- Task objective
Which lines of the entries below include "SStep"? List them all.

----------

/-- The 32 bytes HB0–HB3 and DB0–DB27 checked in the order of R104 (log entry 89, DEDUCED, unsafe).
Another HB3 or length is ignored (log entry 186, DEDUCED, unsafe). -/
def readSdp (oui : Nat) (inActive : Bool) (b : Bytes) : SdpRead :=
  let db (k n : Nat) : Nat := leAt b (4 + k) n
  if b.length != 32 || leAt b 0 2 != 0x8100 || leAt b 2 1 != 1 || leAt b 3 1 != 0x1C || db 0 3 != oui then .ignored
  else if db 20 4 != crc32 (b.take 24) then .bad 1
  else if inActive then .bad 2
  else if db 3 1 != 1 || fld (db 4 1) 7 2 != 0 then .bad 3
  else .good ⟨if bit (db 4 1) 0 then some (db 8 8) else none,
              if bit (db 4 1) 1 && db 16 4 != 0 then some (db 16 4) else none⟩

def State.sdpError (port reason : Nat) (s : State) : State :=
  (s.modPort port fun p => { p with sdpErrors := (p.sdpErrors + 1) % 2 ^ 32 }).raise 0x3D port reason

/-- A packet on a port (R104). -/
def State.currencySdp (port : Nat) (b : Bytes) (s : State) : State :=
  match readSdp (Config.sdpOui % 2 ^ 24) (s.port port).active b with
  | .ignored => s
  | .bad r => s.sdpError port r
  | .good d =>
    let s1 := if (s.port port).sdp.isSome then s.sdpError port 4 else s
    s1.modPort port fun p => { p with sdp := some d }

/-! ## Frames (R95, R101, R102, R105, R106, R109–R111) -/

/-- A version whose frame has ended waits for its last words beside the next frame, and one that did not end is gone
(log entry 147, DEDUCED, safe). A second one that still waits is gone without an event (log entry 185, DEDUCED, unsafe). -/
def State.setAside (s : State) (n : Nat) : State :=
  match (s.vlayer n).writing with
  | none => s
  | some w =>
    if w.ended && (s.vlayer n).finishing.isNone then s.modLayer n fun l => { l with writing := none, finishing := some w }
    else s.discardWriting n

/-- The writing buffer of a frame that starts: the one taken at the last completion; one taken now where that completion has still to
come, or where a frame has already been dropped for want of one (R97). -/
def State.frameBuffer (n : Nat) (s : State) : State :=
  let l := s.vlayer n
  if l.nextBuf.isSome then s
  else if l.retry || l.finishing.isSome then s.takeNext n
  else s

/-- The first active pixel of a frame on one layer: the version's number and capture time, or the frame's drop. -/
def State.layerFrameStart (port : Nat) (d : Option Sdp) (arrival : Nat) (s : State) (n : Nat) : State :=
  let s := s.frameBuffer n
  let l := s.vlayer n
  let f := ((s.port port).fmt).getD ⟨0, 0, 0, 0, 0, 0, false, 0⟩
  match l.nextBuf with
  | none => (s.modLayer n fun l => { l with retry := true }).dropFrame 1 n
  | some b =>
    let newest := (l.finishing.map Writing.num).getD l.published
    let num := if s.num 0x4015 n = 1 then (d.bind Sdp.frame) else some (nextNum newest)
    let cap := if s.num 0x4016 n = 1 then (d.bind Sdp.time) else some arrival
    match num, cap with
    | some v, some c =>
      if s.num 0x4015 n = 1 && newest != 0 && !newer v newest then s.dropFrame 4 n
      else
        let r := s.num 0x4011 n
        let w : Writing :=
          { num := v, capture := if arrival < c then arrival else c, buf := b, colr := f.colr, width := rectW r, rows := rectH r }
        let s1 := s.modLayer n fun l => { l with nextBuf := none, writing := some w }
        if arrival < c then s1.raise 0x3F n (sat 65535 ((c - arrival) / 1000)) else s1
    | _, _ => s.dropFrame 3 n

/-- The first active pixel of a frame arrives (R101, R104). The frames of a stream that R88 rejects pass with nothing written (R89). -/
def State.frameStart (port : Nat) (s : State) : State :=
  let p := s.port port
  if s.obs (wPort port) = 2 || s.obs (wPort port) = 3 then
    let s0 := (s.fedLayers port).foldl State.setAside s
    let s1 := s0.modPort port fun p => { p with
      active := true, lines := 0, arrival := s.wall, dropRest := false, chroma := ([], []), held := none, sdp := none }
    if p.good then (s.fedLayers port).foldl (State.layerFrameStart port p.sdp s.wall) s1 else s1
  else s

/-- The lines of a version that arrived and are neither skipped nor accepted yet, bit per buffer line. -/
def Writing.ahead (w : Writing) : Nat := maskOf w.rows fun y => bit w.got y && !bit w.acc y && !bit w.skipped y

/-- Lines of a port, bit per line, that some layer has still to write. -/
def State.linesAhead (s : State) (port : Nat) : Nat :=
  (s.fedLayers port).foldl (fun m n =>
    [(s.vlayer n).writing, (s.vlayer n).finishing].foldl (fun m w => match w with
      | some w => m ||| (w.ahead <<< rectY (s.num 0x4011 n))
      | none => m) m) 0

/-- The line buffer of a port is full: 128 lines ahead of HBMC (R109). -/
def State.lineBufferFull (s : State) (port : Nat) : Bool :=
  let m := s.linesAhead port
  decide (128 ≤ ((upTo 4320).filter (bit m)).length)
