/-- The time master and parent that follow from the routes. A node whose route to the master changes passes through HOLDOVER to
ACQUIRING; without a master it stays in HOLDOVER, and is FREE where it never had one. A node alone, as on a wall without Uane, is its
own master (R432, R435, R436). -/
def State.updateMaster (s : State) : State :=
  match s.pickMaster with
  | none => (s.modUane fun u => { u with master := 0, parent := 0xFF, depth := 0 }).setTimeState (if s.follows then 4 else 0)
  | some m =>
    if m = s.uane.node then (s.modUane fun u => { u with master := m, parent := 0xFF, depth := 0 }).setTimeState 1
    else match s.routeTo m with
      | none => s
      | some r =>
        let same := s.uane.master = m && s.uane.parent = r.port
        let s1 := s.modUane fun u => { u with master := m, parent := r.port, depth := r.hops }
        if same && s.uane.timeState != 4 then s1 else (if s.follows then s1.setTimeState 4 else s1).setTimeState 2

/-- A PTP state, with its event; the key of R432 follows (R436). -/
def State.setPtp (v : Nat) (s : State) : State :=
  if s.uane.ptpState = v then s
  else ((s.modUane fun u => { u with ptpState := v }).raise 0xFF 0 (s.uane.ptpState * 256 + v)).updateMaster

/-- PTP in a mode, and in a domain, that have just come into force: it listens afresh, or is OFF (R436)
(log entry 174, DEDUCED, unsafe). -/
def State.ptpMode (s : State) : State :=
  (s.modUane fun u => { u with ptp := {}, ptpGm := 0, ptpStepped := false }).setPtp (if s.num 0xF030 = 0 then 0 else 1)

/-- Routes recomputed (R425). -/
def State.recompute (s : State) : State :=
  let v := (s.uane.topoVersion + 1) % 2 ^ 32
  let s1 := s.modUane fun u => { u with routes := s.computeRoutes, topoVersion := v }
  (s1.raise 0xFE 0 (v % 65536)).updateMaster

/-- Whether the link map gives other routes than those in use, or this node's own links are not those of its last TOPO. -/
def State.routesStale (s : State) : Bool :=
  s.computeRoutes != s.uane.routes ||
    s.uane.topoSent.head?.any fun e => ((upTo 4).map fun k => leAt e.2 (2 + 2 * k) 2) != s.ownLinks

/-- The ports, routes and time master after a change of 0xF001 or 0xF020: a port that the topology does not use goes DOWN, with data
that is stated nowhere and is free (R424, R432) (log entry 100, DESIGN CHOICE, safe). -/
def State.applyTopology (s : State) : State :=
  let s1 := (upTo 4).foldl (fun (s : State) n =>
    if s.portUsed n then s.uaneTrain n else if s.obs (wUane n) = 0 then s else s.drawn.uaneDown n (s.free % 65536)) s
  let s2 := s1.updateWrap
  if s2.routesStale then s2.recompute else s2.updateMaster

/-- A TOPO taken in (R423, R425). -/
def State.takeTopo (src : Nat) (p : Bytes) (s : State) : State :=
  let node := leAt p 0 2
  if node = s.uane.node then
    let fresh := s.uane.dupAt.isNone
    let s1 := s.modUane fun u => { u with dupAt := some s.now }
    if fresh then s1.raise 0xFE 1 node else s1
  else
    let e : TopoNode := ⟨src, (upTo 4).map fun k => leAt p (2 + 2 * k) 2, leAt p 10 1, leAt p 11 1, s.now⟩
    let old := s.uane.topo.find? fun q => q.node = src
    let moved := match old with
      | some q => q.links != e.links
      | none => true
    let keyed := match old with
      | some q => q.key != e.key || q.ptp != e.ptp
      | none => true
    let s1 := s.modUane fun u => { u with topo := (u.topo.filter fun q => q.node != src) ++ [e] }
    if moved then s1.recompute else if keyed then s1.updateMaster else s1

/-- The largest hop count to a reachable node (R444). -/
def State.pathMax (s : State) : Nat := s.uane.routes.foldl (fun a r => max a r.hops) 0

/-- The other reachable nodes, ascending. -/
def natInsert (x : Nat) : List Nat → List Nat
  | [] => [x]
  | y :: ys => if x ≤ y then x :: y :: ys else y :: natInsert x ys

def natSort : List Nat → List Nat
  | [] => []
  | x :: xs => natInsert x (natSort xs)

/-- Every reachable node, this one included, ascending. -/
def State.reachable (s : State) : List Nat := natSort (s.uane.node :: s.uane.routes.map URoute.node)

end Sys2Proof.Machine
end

----------

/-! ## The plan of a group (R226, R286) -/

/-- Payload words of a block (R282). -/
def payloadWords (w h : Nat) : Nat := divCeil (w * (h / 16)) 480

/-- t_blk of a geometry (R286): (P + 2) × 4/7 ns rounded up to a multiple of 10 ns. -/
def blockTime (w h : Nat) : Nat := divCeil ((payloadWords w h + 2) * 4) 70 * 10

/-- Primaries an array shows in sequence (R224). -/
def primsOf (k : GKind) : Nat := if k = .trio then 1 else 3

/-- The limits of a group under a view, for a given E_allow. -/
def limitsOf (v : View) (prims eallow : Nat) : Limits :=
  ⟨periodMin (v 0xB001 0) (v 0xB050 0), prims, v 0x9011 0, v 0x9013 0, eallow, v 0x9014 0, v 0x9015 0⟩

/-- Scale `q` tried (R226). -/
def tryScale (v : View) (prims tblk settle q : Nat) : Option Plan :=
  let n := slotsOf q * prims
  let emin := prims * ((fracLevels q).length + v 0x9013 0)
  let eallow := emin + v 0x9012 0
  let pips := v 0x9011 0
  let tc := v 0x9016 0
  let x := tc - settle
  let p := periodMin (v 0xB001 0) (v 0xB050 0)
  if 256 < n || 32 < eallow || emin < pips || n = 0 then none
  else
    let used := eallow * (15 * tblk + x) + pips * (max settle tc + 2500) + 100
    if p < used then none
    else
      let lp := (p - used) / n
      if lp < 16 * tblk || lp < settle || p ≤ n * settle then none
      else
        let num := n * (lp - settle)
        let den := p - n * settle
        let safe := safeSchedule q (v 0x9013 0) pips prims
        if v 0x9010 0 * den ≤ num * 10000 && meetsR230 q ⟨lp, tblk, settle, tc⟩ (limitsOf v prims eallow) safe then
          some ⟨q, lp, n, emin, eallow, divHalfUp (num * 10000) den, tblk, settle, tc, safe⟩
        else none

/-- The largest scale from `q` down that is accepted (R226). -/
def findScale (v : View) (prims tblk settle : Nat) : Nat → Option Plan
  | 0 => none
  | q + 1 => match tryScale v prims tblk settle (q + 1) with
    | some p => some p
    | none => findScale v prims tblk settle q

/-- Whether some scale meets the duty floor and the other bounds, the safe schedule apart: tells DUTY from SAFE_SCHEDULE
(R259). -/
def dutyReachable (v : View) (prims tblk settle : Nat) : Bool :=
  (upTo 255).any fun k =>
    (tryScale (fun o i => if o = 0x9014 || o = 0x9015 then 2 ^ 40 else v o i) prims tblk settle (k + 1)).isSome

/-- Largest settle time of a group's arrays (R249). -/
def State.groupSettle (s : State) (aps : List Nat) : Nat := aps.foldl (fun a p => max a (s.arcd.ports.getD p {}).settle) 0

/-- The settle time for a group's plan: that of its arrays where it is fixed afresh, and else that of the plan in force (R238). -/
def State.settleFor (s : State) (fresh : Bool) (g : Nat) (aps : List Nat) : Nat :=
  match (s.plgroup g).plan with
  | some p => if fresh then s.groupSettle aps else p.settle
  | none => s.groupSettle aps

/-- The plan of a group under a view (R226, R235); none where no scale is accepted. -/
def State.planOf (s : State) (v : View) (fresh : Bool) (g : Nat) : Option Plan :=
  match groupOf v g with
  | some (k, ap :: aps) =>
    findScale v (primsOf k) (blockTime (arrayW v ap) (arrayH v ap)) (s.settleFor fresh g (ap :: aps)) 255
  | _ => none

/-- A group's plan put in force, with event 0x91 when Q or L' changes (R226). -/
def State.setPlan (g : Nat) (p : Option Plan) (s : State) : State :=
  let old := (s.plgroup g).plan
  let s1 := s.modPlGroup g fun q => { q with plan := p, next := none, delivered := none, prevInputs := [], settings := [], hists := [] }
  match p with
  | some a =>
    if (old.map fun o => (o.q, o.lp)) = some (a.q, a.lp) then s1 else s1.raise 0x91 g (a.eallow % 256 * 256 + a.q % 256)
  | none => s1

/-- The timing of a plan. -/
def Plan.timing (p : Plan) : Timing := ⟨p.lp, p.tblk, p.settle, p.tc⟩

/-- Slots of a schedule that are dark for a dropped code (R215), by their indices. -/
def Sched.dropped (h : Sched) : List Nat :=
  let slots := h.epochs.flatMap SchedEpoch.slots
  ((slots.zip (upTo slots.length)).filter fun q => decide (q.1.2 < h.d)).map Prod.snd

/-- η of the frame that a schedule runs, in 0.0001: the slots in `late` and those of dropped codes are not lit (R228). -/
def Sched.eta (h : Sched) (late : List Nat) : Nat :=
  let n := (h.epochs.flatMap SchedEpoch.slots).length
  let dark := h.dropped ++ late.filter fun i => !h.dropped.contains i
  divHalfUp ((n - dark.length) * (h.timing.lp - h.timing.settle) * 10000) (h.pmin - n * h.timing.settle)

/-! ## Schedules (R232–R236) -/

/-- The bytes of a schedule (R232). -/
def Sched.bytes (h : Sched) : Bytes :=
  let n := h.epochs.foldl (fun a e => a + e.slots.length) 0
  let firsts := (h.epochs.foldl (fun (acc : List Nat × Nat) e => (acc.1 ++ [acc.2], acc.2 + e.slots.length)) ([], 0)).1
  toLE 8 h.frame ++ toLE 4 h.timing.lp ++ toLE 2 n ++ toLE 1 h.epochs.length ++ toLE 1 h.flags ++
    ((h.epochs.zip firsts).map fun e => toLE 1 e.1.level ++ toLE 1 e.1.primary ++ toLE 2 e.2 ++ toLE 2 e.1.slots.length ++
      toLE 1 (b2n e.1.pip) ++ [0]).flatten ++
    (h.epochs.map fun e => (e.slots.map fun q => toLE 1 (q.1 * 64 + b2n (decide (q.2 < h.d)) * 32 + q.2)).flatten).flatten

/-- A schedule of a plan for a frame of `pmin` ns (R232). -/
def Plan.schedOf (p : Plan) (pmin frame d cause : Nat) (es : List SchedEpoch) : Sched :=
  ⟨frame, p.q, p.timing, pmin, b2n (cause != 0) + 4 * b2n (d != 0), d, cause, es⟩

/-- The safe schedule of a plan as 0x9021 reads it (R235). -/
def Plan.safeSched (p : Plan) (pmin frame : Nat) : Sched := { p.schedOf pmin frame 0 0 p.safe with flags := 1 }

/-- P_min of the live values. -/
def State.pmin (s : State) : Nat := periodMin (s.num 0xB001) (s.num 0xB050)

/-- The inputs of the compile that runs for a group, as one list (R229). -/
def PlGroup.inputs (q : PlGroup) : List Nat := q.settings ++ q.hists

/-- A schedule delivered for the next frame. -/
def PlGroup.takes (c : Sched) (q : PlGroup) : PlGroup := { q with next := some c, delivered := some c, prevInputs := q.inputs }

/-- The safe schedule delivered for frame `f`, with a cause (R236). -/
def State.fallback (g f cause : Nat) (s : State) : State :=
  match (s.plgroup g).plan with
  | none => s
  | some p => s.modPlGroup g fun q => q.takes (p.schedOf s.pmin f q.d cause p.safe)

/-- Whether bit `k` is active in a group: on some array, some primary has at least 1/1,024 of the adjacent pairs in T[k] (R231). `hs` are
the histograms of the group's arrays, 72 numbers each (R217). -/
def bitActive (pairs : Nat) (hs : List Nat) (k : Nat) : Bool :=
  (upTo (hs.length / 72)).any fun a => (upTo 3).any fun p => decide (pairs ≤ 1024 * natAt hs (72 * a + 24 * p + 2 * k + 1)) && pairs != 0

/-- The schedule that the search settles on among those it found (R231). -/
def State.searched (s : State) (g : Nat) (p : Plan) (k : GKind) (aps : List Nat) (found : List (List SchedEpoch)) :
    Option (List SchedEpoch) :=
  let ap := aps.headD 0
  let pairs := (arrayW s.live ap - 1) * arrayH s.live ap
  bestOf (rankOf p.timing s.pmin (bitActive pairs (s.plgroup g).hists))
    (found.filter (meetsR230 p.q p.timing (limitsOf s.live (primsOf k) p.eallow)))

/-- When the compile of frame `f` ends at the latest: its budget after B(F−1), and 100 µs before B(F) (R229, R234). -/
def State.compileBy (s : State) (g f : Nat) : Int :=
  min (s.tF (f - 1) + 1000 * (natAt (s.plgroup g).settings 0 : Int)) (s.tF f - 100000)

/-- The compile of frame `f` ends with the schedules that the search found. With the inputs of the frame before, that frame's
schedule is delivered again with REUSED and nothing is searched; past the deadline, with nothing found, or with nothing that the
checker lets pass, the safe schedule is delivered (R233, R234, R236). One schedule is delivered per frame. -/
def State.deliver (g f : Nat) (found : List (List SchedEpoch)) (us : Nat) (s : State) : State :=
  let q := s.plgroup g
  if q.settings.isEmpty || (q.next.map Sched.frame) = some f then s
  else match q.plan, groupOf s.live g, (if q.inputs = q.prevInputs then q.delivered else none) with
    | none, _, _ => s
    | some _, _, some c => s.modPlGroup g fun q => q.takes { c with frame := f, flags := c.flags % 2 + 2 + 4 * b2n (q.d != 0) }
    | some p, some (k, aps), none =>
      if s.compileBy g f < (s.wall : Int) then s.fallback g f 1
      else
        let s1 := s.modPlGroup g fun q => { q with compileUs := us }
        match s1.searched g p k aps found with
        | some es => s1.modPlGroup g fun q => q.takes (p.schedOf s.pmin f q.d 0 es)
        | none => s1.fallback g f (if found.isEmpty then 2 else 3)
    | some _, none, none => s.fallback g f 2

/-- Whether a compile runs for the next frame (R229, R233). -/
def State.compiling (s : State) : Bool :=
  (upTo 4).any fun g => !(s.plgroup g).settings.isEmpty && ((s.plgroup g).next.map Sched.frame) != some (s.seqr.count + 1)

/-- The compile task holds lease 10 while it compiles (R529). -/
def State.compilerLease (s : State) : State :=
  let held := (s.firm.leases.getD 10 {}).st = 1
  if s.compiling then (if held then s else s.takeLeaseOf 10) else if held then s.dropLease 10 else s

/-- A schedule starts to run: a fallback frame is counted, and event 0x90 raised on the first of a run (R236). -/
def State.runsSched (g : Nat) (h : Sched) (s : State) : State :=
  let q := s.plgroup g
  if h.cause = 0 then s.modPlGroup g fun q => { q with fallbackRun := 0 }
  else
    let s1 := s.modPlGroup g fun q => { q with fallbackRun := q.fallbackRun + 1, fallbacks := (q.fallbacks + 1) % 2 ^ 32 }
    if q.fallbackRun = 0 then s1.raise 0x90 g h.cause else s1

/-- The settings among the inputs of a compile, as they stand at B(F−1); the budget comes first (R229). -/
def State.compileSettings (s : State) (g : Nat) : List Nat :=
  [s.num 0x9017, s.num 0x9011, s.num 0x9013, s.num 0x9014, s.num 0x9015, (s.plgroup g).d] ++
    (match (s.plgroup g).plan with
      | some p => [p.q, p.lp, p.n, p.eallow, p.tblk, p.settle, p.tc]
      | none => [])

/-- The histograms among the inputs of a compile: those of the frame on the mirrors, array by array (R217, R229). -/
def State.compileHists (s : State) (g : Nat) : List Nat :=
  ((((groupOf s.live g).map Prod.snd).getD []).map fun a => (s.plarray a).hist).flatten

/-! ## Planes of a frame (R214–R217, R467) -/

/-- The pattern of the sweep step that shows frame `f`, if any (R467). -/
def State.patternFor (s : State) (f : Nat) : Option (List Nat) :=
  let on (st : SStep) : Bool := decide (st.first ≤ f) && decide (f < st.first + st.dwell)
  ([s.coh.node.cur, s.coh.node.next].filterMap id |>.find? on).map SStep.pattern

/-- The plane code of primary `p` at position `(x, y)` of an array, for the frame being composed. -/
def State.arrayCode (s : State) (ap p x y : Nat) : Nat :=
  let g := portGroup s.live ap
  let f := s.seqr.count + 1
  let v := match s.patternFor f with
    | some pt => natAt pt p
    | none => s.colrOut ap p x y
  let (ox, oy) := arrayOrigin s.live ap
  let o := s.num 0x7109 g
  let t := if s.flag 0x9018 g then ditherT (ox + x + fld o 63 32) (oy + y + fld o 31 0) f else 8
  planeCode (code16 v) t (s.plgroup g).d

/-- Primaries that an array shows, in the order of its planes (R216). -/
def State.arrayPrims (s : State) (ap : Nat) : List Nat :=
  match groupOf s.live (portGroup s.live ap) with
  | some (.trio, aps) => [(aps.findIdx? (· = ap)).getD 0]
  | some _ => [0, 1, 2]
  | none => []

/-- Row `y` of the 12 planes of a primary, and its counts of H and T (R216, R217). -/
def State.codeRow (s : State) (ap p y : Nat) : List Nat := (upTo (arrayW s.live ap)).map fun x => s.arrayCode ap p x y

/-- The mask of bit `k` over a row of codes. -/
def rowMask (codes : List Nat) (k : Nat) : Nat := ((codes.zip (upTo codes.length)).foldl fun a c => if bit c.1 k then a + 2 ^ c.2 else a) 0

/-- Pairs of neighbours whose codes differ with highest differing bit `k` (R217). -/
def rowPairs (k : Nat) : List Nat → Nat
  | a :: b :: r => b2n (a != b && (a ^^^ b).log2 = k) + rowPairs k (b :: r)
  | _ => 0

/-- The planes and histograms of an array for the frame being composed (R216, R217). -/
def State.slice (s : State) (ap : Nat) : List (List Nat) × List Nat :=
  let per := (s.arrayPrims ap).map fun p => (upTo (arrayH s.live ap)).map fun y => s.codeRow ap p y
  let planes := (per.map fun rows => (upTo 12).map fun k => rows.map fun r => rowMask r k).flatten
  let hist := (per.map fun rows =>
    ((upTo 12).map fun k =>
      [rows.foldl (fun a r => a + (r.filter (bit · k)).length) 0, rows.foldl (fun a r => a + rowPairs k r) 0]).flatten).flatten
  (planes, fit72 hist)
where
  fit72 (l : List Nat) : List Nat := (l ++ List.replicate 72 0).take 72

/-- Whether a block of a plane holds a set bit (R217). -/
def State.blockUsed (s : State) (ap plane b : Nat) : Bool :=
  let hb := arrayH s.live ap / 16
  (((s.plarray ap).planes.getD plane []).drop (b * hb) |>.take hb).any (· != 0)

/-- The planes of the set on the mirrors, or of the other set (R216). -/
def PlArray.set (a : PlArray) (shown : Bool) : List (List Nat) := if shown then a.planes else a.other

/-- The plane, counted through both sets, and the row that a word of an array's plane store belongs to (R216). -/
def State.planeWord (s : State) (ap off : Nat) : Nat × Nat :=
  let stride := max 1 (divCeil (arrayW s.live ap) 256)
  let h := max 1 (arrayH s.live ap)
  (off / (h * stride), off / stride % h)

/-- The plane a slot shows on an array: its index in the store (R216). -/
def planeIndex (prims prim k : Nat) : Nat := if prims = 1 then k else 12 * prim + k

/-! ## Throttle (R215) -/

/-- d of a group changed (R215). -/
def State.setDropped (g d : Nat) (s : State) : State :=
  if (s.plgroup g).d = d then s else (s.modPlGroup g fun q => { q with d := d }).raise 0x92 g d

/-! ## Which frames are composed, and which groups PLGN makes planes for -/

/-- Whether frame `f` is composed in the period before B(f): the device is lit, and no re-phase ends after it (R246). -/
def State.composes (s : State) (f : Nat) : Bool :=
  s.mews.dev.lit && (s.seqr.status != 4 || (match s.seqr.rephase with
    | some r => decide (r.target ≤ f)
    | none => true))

----------

- Task response
  let on (st : SStep) : Bool := decide (st.first ≤ f) && decide (f < st.first + st.dwell)
  ([s.coh.node.cur, s.coh.node.next].filterMap id |>.find? on).map SStep.pattern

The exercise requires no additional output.